▶ DESCRIPTION OF THE TASK: Count every line in the entries that holds the word "toNat". The reply is that count alone.
....
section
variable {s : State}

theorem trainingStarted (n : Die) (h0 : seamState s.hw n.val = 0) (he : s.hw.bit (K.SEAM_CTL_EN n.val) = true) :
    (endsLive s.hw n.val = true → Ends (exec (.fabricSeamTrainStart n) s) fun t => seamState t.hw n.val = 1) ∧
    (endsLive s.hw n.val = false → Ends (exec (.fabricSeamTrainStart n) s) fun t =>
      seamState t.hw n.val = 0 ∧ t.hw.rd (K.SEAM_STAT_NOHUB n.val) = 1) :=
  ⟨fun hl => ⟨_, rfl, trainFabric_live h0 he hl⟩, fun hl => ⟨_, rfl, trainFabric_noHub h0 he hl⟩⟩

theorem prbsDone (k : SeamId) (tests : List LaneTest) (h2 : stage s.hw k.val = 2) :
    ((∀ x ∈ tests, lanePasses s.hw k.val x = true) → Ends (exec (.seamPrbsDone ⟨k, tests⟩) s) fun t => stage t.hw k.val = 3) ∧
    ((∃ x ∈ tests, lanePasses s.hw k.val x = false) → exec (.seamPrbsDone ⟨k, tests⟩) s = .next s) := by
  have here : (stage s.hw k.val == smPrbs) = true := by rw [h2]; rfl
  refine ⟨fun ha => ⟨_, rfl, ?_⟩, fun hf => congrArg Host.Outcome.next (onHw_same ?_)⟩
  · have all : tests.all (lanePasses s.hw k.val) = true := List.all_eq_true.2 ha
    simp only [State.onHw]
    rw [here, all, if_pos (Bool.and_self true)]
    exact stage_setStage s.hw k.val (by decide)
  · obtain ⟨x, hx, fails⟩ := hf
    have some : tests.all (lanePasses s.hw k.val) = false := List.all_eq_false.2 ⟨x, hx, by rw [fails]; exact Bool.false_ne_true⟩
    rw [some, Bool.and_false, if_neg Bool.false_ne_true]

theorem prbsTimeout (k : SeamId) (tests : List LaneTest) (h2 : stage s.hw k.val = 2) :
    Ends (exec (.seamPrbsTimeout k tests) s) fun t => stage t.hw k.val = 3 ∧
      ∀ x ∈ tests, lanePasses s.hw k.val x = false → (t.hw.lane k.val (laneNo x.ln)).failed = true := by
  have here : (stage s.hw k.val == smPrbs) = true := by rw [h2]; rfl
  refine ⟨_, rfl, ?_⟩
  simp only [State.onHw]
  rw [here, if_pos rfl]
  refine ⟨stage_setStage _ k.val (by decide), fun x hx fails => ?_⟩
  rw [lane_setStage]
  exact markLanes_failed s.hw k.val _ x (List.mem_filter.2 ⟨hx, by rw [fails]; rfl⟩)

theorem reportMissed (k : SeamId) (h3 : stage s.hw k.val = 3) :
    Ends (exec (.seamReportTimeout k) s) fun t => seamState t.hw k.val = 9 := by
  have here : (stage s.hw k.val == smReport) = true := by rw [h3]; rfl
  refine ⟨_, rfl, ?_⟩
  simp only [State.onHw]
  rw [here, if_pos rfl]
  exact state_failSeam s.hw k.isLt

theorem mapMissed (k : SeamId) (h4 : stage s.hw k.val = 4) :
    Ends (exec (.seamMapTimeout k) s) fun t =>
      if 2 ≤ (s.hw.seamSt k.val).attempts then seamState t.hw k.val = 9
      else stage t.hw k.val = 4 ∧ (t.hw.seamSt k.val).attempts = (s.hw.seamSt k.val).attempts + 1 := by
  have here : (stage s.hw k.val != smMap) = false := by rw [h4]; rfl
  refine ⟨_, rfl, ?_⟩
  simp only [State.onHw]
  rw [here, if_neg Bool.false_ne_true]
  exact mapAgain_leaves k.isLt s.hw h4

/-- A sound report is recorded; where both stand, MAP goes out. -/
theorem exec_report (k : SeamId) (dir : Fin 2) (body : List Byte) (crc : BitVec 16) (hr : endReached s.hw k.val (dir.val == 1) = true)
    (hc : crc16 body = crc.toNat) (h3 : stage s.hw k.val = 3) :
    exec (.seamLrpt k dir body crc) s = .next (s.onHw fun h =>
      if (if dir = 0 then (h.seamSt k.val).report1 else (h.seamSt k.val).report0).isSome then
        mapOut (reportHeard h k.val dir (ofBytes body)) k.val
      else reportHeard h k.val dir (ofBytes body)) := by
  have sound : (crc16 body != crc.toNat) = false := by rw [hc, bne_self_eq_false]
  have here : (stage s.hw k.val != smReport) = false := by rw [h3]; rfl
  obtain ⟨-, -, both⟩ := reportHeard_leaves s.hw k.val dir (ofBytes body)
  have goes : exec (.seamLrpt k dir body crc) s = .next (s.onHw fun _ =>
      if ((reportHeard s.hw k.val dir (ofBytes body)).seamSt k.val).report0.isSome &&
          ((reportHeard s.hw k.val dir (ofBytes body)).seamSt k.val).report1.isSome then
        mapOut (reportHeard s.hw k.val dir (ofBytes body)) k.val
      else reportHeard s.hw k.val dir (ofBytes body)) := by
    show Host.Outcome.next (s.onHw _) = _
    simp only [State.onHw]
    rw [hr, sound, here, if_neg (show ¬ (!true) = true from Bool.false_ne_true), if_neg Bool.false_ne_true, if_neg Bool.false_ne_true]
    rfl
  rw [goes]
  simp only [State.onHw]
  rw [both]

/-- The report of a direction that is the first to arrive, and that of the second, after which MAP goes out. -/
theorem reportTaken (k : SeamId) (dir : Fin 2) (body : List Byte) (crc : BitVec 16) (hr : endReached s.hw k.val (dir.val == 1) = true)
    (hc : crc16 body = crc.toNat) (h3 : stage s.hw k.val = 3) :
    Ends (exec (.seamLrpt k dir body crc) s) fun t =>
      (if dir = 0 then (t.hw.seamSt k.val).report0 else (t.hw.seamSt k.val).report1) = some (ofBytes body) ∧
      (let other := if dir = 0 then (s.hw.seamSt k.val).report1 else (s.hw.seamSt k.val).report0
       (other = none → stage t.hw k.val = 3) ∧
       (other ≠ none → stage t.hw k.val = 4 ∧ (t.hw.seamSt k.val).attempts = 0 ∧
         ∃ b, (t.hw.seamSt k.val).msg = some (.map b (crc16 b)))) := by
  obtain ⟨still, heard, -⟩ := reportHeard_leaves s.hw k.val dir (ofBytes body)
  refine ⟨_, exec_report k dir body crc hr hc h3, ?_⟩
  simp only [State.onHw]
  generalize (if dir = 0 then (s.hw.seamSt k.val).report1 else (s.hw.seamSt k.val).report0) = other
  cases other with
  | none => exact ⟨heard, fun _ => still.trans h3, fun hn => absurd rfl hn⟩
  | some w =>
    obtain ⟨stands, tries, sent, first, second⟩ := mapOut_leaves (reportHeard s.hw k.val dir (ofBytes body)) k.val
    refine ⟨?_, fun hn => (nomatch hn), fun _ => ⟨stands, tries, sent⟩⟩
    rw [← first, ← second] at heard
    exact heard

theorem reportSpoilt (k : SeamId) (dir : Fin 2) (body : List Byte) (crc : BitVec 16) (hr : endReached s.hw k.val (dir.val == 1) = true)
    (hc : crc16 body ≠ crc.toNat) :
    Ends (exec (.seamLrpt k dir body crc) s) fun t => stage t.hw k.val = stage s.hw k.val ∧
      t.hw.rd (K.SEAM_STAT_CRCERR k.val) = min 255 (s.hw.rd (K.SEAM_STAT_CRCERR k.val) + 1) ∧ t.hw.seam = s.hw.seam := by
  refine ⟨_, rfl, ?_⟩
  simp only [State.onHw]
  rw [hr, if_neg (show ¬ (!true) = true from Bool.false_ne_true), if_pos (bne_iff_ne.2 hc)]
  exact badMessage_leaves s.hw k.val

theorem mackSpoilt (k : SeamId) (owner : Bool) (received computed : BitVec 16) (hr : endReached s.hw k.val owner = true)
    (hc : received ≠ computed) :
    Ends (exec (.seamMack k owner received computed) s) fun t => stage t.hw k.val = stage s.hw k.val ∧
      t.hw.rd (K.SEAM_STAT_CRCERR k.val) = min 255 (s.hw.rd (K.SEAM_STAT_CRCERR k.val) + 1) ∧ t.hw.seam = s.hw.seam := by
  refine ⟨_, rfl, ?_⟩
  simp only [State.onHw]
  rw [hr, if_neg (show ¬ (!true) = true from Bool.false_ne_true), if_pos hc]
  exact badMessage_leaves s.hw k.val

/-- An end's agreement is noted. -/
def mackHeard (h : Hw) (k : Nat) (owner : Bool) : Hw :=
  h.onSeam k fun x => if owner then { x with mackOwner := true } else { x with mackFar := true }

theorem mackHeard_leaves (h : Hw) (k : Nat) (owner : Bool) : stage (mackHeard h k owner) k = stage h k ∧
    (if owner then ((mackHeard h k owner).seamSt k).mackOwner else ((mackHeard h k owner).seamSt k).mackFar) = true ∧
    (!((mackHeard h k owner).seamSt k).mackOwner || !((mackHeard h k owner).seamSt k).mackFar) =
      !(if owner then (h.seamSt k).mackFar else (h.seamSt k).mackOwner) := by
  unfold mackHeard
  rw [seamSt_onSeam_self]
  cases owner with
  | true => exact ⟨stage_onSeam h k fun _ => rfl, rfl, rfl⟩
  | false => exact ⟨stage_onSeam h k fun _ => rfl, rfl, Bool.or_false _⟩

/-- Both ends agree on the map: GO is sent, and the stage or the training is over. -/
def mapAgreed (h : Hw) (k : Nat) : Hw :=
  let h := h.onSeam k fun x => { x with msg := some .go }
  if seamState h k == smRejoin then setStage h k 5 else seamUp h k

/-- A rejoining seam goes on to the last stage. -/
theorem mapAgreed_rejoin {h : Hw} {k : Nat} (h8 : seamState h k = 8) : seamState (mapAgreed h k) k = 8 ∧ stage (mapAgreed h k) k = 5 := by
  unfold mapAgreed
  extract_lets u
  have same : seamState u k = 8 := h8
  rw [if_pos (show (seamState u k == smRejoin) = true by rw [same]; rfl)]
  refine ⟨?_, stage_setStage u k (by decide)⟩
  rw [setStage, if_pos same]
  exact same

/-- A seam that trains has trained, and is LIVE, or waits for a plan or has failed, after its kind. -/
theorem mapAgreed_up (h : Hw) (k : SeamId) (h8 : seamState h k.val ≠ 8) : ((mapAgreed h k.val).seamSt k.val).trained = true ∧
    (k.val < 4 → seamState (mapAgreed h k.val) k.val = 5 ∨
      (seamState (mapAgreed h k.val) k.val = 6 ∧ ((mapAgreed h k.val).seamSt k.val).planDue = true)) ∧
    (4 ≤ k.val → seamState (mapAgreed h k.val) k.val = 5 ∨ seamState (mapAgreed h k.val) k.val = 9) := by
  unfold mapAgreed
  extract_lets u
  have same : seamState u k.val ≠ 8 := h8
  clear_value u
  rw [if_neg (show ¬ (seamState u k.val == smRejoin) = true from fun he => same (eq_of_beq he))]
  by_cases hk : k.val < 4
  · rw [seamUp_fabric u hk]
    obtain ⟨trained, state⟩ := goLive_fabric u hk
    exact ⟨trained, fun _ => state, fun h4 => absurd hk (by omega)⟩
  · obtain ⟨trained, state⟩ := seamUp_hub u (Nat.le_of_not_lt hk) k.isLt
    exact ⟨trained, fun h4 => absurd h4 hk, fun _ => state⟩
....
▶ RESULT: 4